Lebanon’s parliament on Tuesday postponed municipal elections for up to a year for a second time amid concerns the government would not be able to secure the needed funding in time for the polling.
The delay comes as Lebanon’s economy and infrastructure continue to crumble, with legislators in the deeply divided parliament unable to reach a settlement to end a presidential vacuum for almost six months, The Associated Press said.
Lebanon has also been without a fully functioning government for nearly a year as Prime Minister Najib Mikati is heading a caretaker Cabinet with limited functions. The country has also been in a severe economic crisis since late 2019, with three-quarters of the population now living in poverty.
Lebanon’s municipality elections were originally slated for May 2022 but were postponed for a year because they coincided with parliamentary elections, which brought in a dozen reformist lawmakers running on anti-establishment platforms.
Earlier this month, caretaker Interior Minister Bassam Mawlawi, whose ministry oversees elections, said that Lebanon was ready to hold timely municipality elections, and that he had secured funding from the European Union and the United Nations to ease the burden on the country’s shoestring budget.
Both the EU and the UN have urged the crisis-hit country to hold elections on time.
However, legislators have yet to pass a draft law that would secure an advance to the Interior Ministry.
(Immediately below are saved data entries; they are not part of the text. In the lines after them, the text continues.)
/-- A terminal byte ends the attempt with the event that its count and its frame call for. -/
theorem runBytes_attempt_terminal {s : State} {bs : List Byte} (hclean : s.IsClean)
    (hlen : bs.length ≤ 15) (hall : ∀ b ∈ bs, NonTerminal b) (d : Nibble) :
    runBytes (bs ++ [byteOf 14#4 d]) s = .next (({ s with taken := s.taken + bs.length + 1 } : State).afterEvent
      (terminalEvent d (BitVec.ofNat 4 bs.length) (frameAfter bs) s.cfg)) := by
  rw [runBytes_attempt_concat hclean hlen hall, exec_terminal (tagOf_byteOf 14#4 d), acceptTerminal_eq,
    dataOf_byteOf]
  rfl

/-- A non-terminal byte as 16th accepted byte is too long (40_frame_assembler R58). -/
theorem runBytes_attempt_sixteenth {s : State} {bs : List Byte} (hclean : s.IsClean)
    (hlen : bs.length = 15) (hall : ∀ b ∈ bs, NonTerminal b) {b : Byte} (hb : NonTerminal b) :
    runBytes (bs ++ [b]) s = .next (({ s with taken := s.taken + bs.length + 1 } : State).afterEvent
      (.framingError .frameTooLong)) := by
  obtain ⟨i, hi, htag⟩ := exists_slot_of_nonTerminal hb
  rw [runBytes_attempt_concat hclean hlen.le hall, exec_nonTerminal hi htag,
    acceptByte_of_full _ _ (congrArg (BitVec.ofNat 4) hlen)]
  rfl

theorem terminalEvent_of_lt {d : Nibble} {cnt : BitVec 4} {f : Frame} {cfg : Config}
    (h : cnt.toNat < 12) : terminalEvent d cnt f cfg = .framingError .shortFrame := if_pos h

theorem terminalEvent_of_full {d : Nibble} {cnt : BitVec 4} {f : Frame} {cfg : Config}
    (h : cnt = 15#4) (h16 : cfg.term16Completes = false) :
    terminalEvent d cnt f cfg = .framingError .frameTooLong := by
  rw [terminalEvent, if_neg (by rw [h]; decide), if_pos ⟨h, h16⟩]

theorem terminalEvent_of_le {d : Nibble} {cnt : BitVec 4} {f : Frame} {cfg : Config}
    (h : 12 ≤ cnt.toNat) (h16 : cnt = 15#4 → cfg.term16Completes = true) :
    terminalEvent d cnt f cfg =
      .completeFrame (f.set 13 d) (readingOf cfg.digitLut (f.set 13 d)) := by
  rw [terminalEvent, if_neg (Nat.not_lt.mpr h), if_neg]
  rintro ⟨h15, hf⟩
  exact absurd (h16 h15) (Bool.eq_false_iff.mp hf)

/-- Settles O29, by the event of the terminal byte at the count the attempt has come to. -/
theorem attemptEndsByItsCount : Obligations.AttemptEndsByItsCount := by
  intro s bs d hclean hlen hall
  have hcnt : (BitVec.ofNat 4 bs.length).toNat = bs.length := by
    rw [BitVec.toNat_ofNat]
    omega
  have hrun := runBytes_attempt_terminal hclean hlen hall d
  refine ⟨fun hshort => ?_, fun hmin h16 => ?_, fun hfull h16 => ?_,
    fun hfull b hb => runBytes_attempt_sixteenth hclean hfull hall hb⟩
  · rw [hrun, terminalEvent_of_lt (by omega)]
  · rw [hrun, terminalEvent_of_le (by omega) fun h15 => h16 ?_]
    rw [← hcnt, h15]
    rfl
  · rw [hrun, terminalEvent_of_full (congrArg _ hfull) h16]

/-! ### Whole packets -/

/-- The byte of slot `i` in a packet of a frame (30_encoding R48). -/
def slotByte (f : Frame) (i : Fin 14) : Byte := byteOf (BitVec.ofNat 4 (i.val + 1)) f[i]

/-- The frame with every slot but those of a list at 0. -/
def keepSlots (f : Frame) (is : List (Fin 14)) : Frame :=
  Vector.ofFn fun i => if i ∈ is then f[i] else 0#4

/-- Slots 0 to 12, whose bytes are not terminal. -/
def storeSlots : List (Fin 14) := (List.finRange 13).map Fin.castSucc

theorem tagOf_slotByte (f : Frame) (i : Fin 14) : (tagOf (slotByte f i)).toNat = i.val + 1 := by
  have := i.isLt
  rw [slotByte, tagOf_byteOf, BitVec.toNat_ofNat]
  omega

theorem dataOf_slotByte (f : Frame) (i : Fin 14) : dataOf (slotByte f i) = f[i] := dataOf_byteOf _ _

theorem nonTerminal_slotByte (f : Frame) {i : Fin 14} (hi : i ≠ 13) : NonTerminal (slotByte f i) := by
  have hlt : i.val < 13 := Fin.val_lt_last (n := 13) hi
  rw [NonTerminal, tagOf_slotByte]
  omega

theorem keepSlots_concat (f : Frame) (is : List (Fin 14)) (i : Fin 14) :
    keepSlots f (is ++ [i]) = (keepSlots f is).set i.val f[i] i.isLt := by
  ext1 j hj
  by_cases hij : i.val = j
  · subst hij
    simp [keepSlots]
  · simp [keepSlots, hij, Fin.ext_iff, Ne.symm hij]

/-- The bytes of these slots assemble the frame in these slots. -/
theorem frameAfter_slotBytes (f : Frame) (is : List (Fin 14)) :
    frameAfter (is.map (slotByte f)) = keepSlots f is := by
  induction is using List.reverseRecOn with
  | nil => rw [List.map_nil, frameAfter_nil]; rfl
  | append_singleton is i ih =>
    rw [List.map_append, List.map_singleton, frameAfter_concat _ (tagOf_slotByte f i), ih,
      dataOf_slotByte, keepSlots_concat]

/-- 12 to 14 bytes of slots below 13 and the terminal byte give one `CompleteFrame` of those slots. -/
theorem runBytes_packet {s : State} (hclean : s.IsClean) (f : Frame) {is : List (Fin 14)}
    (h13 : ∀ i ∈ is, i ≠ 13) (hmin : 12 ≤ is.length) (hmax : is.length < 15) :
    runBytes ((is ++ [13]).map (slotByte f)) s =
      .next (({ s with taken := s.taken + is.length + 1 } : State).afterEvent (.completeFrame
        (keepSlots f (is ++ [13])) (readingOf s.cfg.digitLut (keepSlots f (is ++ [13]))))) := by
  have hall : ∀ b ∈ is.map (slotByte f), NonTerminal b := by
    intro b hb
    obtain ⟨i, hi, rfl⟩ := List.mem_map.mp hb
    exact nonTerminal_slotByte f (h13 i hi)
  have hlen := List.length_map (as := is) (slotByte f)
  obtain ⟨-, hcomplete, -⟩ := attemptEndsByItsCount s (is.map (slotByte f)) f[13] hclean (by omega) hall
  have hrun := hcomplete (by omega) (by omega)
  rw [frameAfter_slotBytes, hlen] at hrun
  rw [keepSlots_concat, List.map_append]
  exact hrun

theorem frame14_eq (f : Frame) : frame14 f = (storeSlots ++ [13]).map (slotByte f) := by
  rw [frame14, List.ofFn_eq_map, List.finRange_succ_last]
  rfl

theorem frame13_eq (f : Frame) : frame13 f = (storeSlots.tail ++ [13]).map (slotByte f) := by
  rw [frame13, frame14_eq]
  rfl

/-- FRAME14 has a byte for every slot. -/
theorem keepSlots_frame14 (f : Frame) : keepSlots f (storeSlots ++ [13]) = f := by
  have hall : ∀ i : Fin 14, i ∈ storeSlots ++ [13] := by decide
  ext1 i hi
  simp only [keepSlots, Vector.getElem_ofFn, if_pos (hall ⟨i, hi⟩)]
  rfl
Deputy Speaker Elias Bou Saab said in a parliamentary committee session on funding that holding the vote on time would be “impossible" and added that Mawlawi’s representative had told lawmakers they could not secure the funds despite the interior minister's claims.
Lebanon’s last municipal elections in 2016 saw low voter turnout. In Beirut, local media reported a 20% voter turnout, whereas 48% of voters in Baalbek near the Syrian border cast their ballots.
In Lebanon’s sect-based power-sharing system, citizens only directly vote in parliamentary and municipal elections. Parliamentarians, split evenly between Muslim and Christian sects vote for a Maronite Christian president, who then negotiates alongside them to bring in a Sunni Muslim prime minister. The speaker of parliament is a Shiite Muslim.